(Collected data entries)
+++
-- ==== Sys2Proof/Machine/Restart.lean ====
section
/-! DEFINITION. The meaning of RESTART: the warm restart of every block in one event (R8, R45, R75, R102, R119, R136,
R153, R161, R162, R181, R190, R191). Log entry 16 gives the order of its parts. -/

namespace Sys2Proof.Machine

/-! ### The move engine (R161, R162) -/

/-- A running repack is stopped; its move in flight goes with its grant. The REPACK_END raised there is cleared with
the summary by the same restart. -/
def RepackRecord.restarted (r : RepackRecord) : RepackRecord :=
  if r.running then { r with running := false, reason := .stopped } else r

/-- The repack is stopped and every pending ask is dropped (R151, R161). -/
def State.restartEngine (s : State) : State :=
  { s with engine := { s.engine with repack := s.engine.repack.restarted, asks := [] } }

/-! ### The grant table and the slot pool (R45, R75, R119) -/

/-- One entry at a warm restart: a grant that is not PINNED is freed with its slots halted; a PINNED one loses its news
flag only. -/
def State.restartEntry (s : State) (i : Fin 64) : State :=
  match s.grant? i with
  | none => s
  | some g =>
    if g.hold = .pinned then s.modGrant i fun g => { g with news := false }
    else
      let t := (s.haltPart g.slot).haltPart (g.move.bind (·.second))
      (t.setOutcome i .revoked).freeEntry i

/-- Every entry of a list in turn. -/
def State.restartEntries (s : State) : List (Fin 64) → State
  | [] => s
  | i :: rest => (s.restartEntry i).restartEntries rest

/-! ### The plan store (R8) -/

/-- Every grant that remains lies in a region of a plan that allows its class. -/
def State.planHolds (s : State) (p : Plan) : Bool :=
  entryNumbers.all fun i =>
    match s.grant? i with
    | none => true
    | some g => p.allowsSpan g.band g.start g.width g.cls

/-- The decision on the staged plan. -/
inductive PlanDecision where
  | noStaged
  | applied
  | rejected
  deriving DecidableEq, Repr

def State.decidePlan (s : State) : PlanDecision :=
  match s.plan.staged with
  | none => .noStaged
  | some p => if s.planHolds p then .applied else .rejected

/-- The plan store after its decision; the staged plan is absent in every outcome. -/
def PlanStore.decided (p : PlanStore) : PlanDecision → PlanStore
  | .applied => { p with active := p.staged.getD p.active, staged := none }
  | .rejected => { p with staged := none }
  | .noStaged => { p with staged := none }

/-- The payload byte of the response (R191). -/
def PlanDecision.code : PlanDecision → Nat
  | .noStaged => 0
  | .applied => 1
  | .rejected => 2

/-- The flag raised (R8). -/
def PlanDecision.event : PlanDecision → Event
  | .noStaged => .planApplied
  | .applied => .planApplied
  | .rejected => .planRejected

/-! ### The ingress monitor (R181) -/

/-- A watch at a warm restart: its condition is FALSE, but for an enabled IMPAIR or IMPAIR_AND_MOVE watch that names a
grant that remains. -/
def State.restartWatch (s : State) (w : Watch) : Watch :=
  match w.target with
  | .cells _ _ _ => { w with condition := false }
  | .grant h =>
    if w.enabled && w.action.impairs && (s.grantOf h).isSome then w else { w with condition := false }

/-- The monitor after the restart, before a sweep starts. -/
def State.restartMonitor (s : State) : Monitor :=
  let m := s.monitor.mapWatches s.restartWatch
  { m with
    sweep := none
    inFlight := none
    hits := 0
    halfA := invalidated m.halfA
    halfB := invalidated m.halfB
    fill := .a
    periodTimer := m.settings.timer }

/-! ### The ports (R191) -/

/-- A transaction in progress across a warm restart: a frame still being written is discarded, and one whose command byte
has not arrived goes on against the emptied queues. -/
def Progress.restarted : Progress → Progress
  | .selected => .selected
  | .queuePlace => .nothing
  | .prioritySlot => .nothing
  | .nothing => .nothing

/-- A port at a warm restart: empty queues. -/
def PortState.restarted (x : PortState) : PortState :=
  { x with requests := [], responses := [], progress := x.progress.map Progress.restarted }

/-- The ports: queues and slot empty, the pointer naming management, the summary clear, the mask kept. -/
def Ports.restarted (x : Ports) : Ports :=
  { x with
    management := x.management.restarted
    tenant := x.tenant.restarted
    priority := none
    pointer := .management
    summary := 0 }

/-! ### The restart -/

/-- Both fragmentation levels are set from the spans and the plan that remain; nothing is raised or started (R153). -/
def State.resetFrag (s : State) : State := (s.setFrag .up (s.fragOf .up)).setFrag .down (s.fragOf .down)

/-- The blocks at a warm restart: the move engine, the grant table with the slot pool, the plan store, the level unit,
the fragmentation levels. -/
def State.restartBlocks (s : State) : State :=
  let t := s.restartEngine.restartEntries entryNumbers
  let t := noteLoad s t
  ({ t with plan := t.plan.decided t.decidePlan }).resetFrag

/-- A warm restart with the decision on the plan. -/
def State.warmRestart (s : State) : State × PlanDecision :=
  let decision := (s.restartEngine.restartEntries entryNumbers).decidePlan
  let t := s.restartBlocks
  let t := { t with monitor := t.restartMonitor, ports := t.ports.restarted }
  ((t.raise decision.event).sweepIfContinuous, decision)

/-- RESTART. -/
def restart : Handler := fun r s =>
  managementRequest r s true (answerDone s.warmRestart.1 [byte s.warmRestart.2.code])

/-- RESTART (R190). -/
def execRestart (s : State) : Host.Outcome State Fault Refusal := .next (s.serve .restart restart)

end Sys2Proof.Machine
end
+++
**GOAL OF THE EXERCISE**: Above are the records; copy each line from them that includes the string "event".

**EXPECTED ANSWER**:
/-! DEFINITION. The meaning of RESTART: the warm restart of every block in one event (R8, R45, R75, R102, R119, R136,
def PlanDecision.event : PlanDecision → Event
  ((t.raise decision.event).sweepIfContinuous, decision)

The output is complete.